That's certainly one massive improvement. Yes, the random-access time on my current and past SSDs have both been around 0.2ms. I upgraded from a fast mechanical disk (WD Raptor) and the boot-up on the SSD just blew me away. It does so much, so fast.

Of course ureadahead and other tools aim to make the boot-up as linear as possible (they essentially write a whole load of files that are needed at boot into one sequential block) but that's where the SSD's second benefit comes in: huge maximum-throughput speeds.

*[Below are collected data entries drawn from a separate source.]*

/-- A read from a position: its number, or StreamExhausted at the end of the span. -/
theorem need_at (sp : Span) (hl : sp.len ≤ Config.srcCap) (q n : Nat) (h : q ≤ 8 * sp.len) :
    need sp (cursorAt q) n
      = if q + n ≤ 8 * sp.len then .ok (sp.number q n) (cursorAt (q + n)) else .raise .streamExhausted (cursorAt (8 * sp.len)) := by
  split
  · exact need_cursorAt sp hl q n ‹_›
  · have ha := availBits_cursorAt h hl
    rw [need_short sp hl _ _ (by rw [ha]; omega), pos_cursorAt (by unfold Config.srcCap at hl; omega), ha]
    congr 2; omega

/-- One turn of the loop over the normal rows. -/
theorem parseNormal_step (sp : Span) (hl : sp.len ≤ Config.srcCap) (hd : HtHeader) (M fuel : Nat) (cur : Int)
    (rows : List RawRow) (q : Nat) (hq : q ≤ 8 * sp.len) :
    parseNormal sp M hd (fuel+1) cur rows (cursorAt q) =
     if q + hd.ps + hd.rs ≤ 8 * sp.len then
       let r := sp.number (q + hd.ps) hd.rs
       let c := cursorAt (q + hd.ps + hd.rs)
       let rows := rows ++ [⟨.normal, sp.number q hd.ps, r, BitVec.ofInt 32 cur⟩]
       if 31 < r then .raise .structuralError c
       else if 2 ^ 31 - 1 < cur + 2 ^ r then .raise .structuralError c
       else if M < rows.length + 2 + hd.oob.toNat then .raise .resourceLimitExceeded c
       else if hd.high ≤ cur + 2 ^ r then .ok rows c
       else parseNormal sp M hd fuel (cur + 2 ^ r) rows c
     else .raise .streamExhausted (cursorAt (8*sp.len)) := by
  rw [parseNormal, need_at sp hl _ _ hq]
  by_cases h1 : q + hd.ps ≤ 8 * sp.len
  · rw [if_pos h1]
    rw [Parse.andThen_ok, need_at sp hl _ _ h1]
    by_cases h2 : q + hd.ps + hd.rs ≤ 8 * sp.len
    · rw [if_pos h2, if_pos h2]; rfl
    · rw [if_neg h2, if_neg h2]; rfl
  · rw [if_neg h1, if_neg (by omega)]; rfl

/-- The escape rows. -/
theorem parseEscapes_at (sp : Span) (hl : sp.len ≤ Config.srcCap) (hd : HtHeader) (rows : List RawRow) (q : Nat)
    (hq : q ≤ 8 * sp.len) :
    parseEscapes sp hd rows (cursorAt q) =
     if hd.low = -2 ^ 31 then .raise .structuralError (cursorAt q)
     else if q + (2 + hd.oob.toNat) * hd.ps ≤ 8 * sp.len then
       .ok (rows ++ [⟨.lower, sp.number q hd.ps, 32, BitVec.ofInt 32 (hd.low - 1)⟩,
           ⟨.upper, sp.number (q + hd.ps) hd.ps, 32, BitVec.ofInt 32 hd.high⟩] ++
         if hd.oob then [⟨.oob, sp.number (q + hd.ps + hd.ps) hd.ps, 0, 0⟩] else []) (cursorAt (q + (2 + hd.oob.toNat) * hd.ps))
     else .raise .streamExhausted (cursorAt (8*sp.len)) := by
  unfold parseEscapes
  split
  · rfl
  · rw [need_at sp hl _ _ hq]
    by_cases h1 : q + hd.ps ≤ 8 * sp.len
    · rw [if_pos h1, Parse.andThen_ok, need_at sp hl _ _ h1]
      by_cases h2 : q + hd.ps + hd.ps ≤ 8 * sp.len
      · rw [if_pos h2]; show (if _ then _ else _) = _
        cases ho : hd.oob
        · simp only [Bool.toNat_false, Bool.false_eq_true, if_false, Nat.add_zero, List.append_nil]
          rw [if_pos (by omega), show q + 2 * hd.ps = q + hd.ps + hd.ps by omega]
        · simp only [Bool.toNat_true, if_true]
          rw [need_at sp hl _ _ h2]
          by_cases h3 : q + hd.ps + hd.ps + hd.ps ≤ 8 * sp.len
          · rw [if_pos h3, if_pos (by omega), show q + (2+1) * hd.ps = q + hd.ps + hd.ps + hd.ps by omega]; rfl
          · rw [if_neg h3, if_neg (by omega)]; rfl
      · rw [if_neg h2, if_neg ?_]; rfl
        have := Nat.zero_le (hd.oob.toNat * hd.ps); rw [Nat.add_mul]; omega
    · rw [if_neg h1, if_neg ?_]; rfl
      have := Nat.zero_le (hd.oob.toNat * hd.ps); rw [Nat.add_mul]; omega

/-- A header that passes its tests. -/
theorem parseHeader_at (sp : Span) (hl : sp.len ≤ Config.srcCap) (p : Nat) (h72 : p + 72 ≤ 8 * sp.len)
    (hf : sp.number p 8 < 128)
    (hb : (BitVec.ofNat 32 (sp.number (p+8) 32)).toInt ≤ (BitVec.ofNat 32 (sp.number (p+40) 32)).toInt) :
   parseHeader sp (cursorAt p) = .ok ⟨(sp.number p 8).testBit 0, sp.number p 8 / 2 % 8 + 1, sp.number p 8 / 16 % 8 + 1,
     (BitVec.ofNat 32 (sp.number (p+8) 32)).toInt, (BitVec.ofNat 32 (sp.number (p+40) 32)).toInt⟩ (cursorAt (p+72)) := by
  unfold parseHeader
  rw [need_at sp hl _ _ (by omega), if_pos (by omega)]
  show (if _ then _ else _) = _
  rw [if_neg (by rw [Nat.testBit_eq_decide_div_mod_eq]; simp; omega)]
  rw [need_at sp hl _ _ (by omega), if_pos (by omega)]
  rw [Parse.andThen_ok, need_at sp hl _ _ (by omega), if_pos (by omega)]
  show (if _ then _ else _) = _
  rw [if_neg (show ¬ _ < _ from not_lt.mpr hb)]

/-! ### A parsed table fits the store (R46 (7)) -/

theorem andThen_ok {α β : Type} {p : Parse α} {f : α → Cursor → Parse β} {v : β} {c : Cursor} (h : p.andThen f = .ok v c) :
    ∃ u c', p = .ok u c' ∧ f u c' = .ok v c := by
  cases p with
  | ok u c' => exact ⟨u, c', rfl, h⟩
  | raise e c' => simp [Parse.andThen] at h

theorem parseNormal_ok {sp : Span} {m : Nat} {hd : HtHeader} {fuel : Nat} {cur : Int} {rows out : List RawRow} {c c' : Cursor}
    (h : parseNormal sp m hd fuel cur rows c = .ok out c') :
    rows.length < out.length ∧ out.length + 2 + hd.oob.toNat ≤ m
      ∧ ((∀ r ∈ rows, r.rangelen ≤ 32) → ∀ r ∈ out, r.rangelen ≤ 32) := by
  induction fuel generalizing cur rows c with
  | zero => simp [parseNormal] at h
  | succ n ih =>
    obtain ⟨p, c1, -, h⟩ := andThen_ok h
    obtain ⟨r, c2, -, h⟩ := andThen_ok h
    simp only at h
    split at h
    · simp at h
    · rename_i hr
      split at h
      · simp at h
      · split at h
        · simp at h
        · rename_i hm
          have hrows : (∀ q ∈ rows, q.rangelen ≤ 32) →
              ∀ q ∈ rows ++ [(⟨.normal, p, r, BitVec.ofInt 32 cur⟩ : RawRow)], q.rangelen ≤ 32 := by
            intro hq q hm
            rcases List.mem_append.mp hm with hm | hm
            · exact hq q hm
            · rw [List.mem_singleton.mp hm]; simp only; omega
          split at h
          · simp only [Parse.ok.injEq] at h
            rw [← h.1]
            refine ⟨by simp, by omega, hrows⟩
          · have := ih h
            refine ⟨by have h1 := this.1; rw [List.length_append] at h1; simp at h1; omega, this.2.1, fun hq => this.2.2 (hrows hq)⟩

The sustainable transfer speed of my first SSD (OCZ Agility) was around 200MB/s. My new SSD (OCZ Revodrive - a PCI-E card) tops out at around 540MB/s. The Revodrive X2 reaches somewhere around 750MB/s. There are solutions that scrape 2GB/s but they're prohibitively expensive for most people.


Like your plans, I started with my entire home being bind-mounted onto a RAID array on mechanical disks. This was good and is technically much more secure but it does limit the ability for the computer to really fly.

Browsers and other database heavy applications (feed readers, email apps, etc) need fast access to the disk to work well. You might want to weigh up how valuable your data really is, and if some of it can perhaps stay on the SSD and survive with the occasional backup.

Keeping various often-accessed files (like the Firefox database or gnome settings) on multiple mechanical disks is also pretty noisy. I have quiet, fairly slow disks and even I find it annoying when loading something causes 4 disks to start clunking away (I have 4-way RAID5). Perhaps this is something that you learn to appreciate after living with a silent SSD for a while.

These days the only things that are on the RAID are users' documents. That is ~/Documents, ~/Music, ~/Photos, ~/Vidoes and (for disk space reasons more than anything) ~/.wine. Everything else either gets an occasional backup (Firefox/F-Spot/etc SQLite3 databases once a day). I try to run a monthly proper ~/ backup (excluding the stuff that is on RAID) once a month, but I'm yet to cron it.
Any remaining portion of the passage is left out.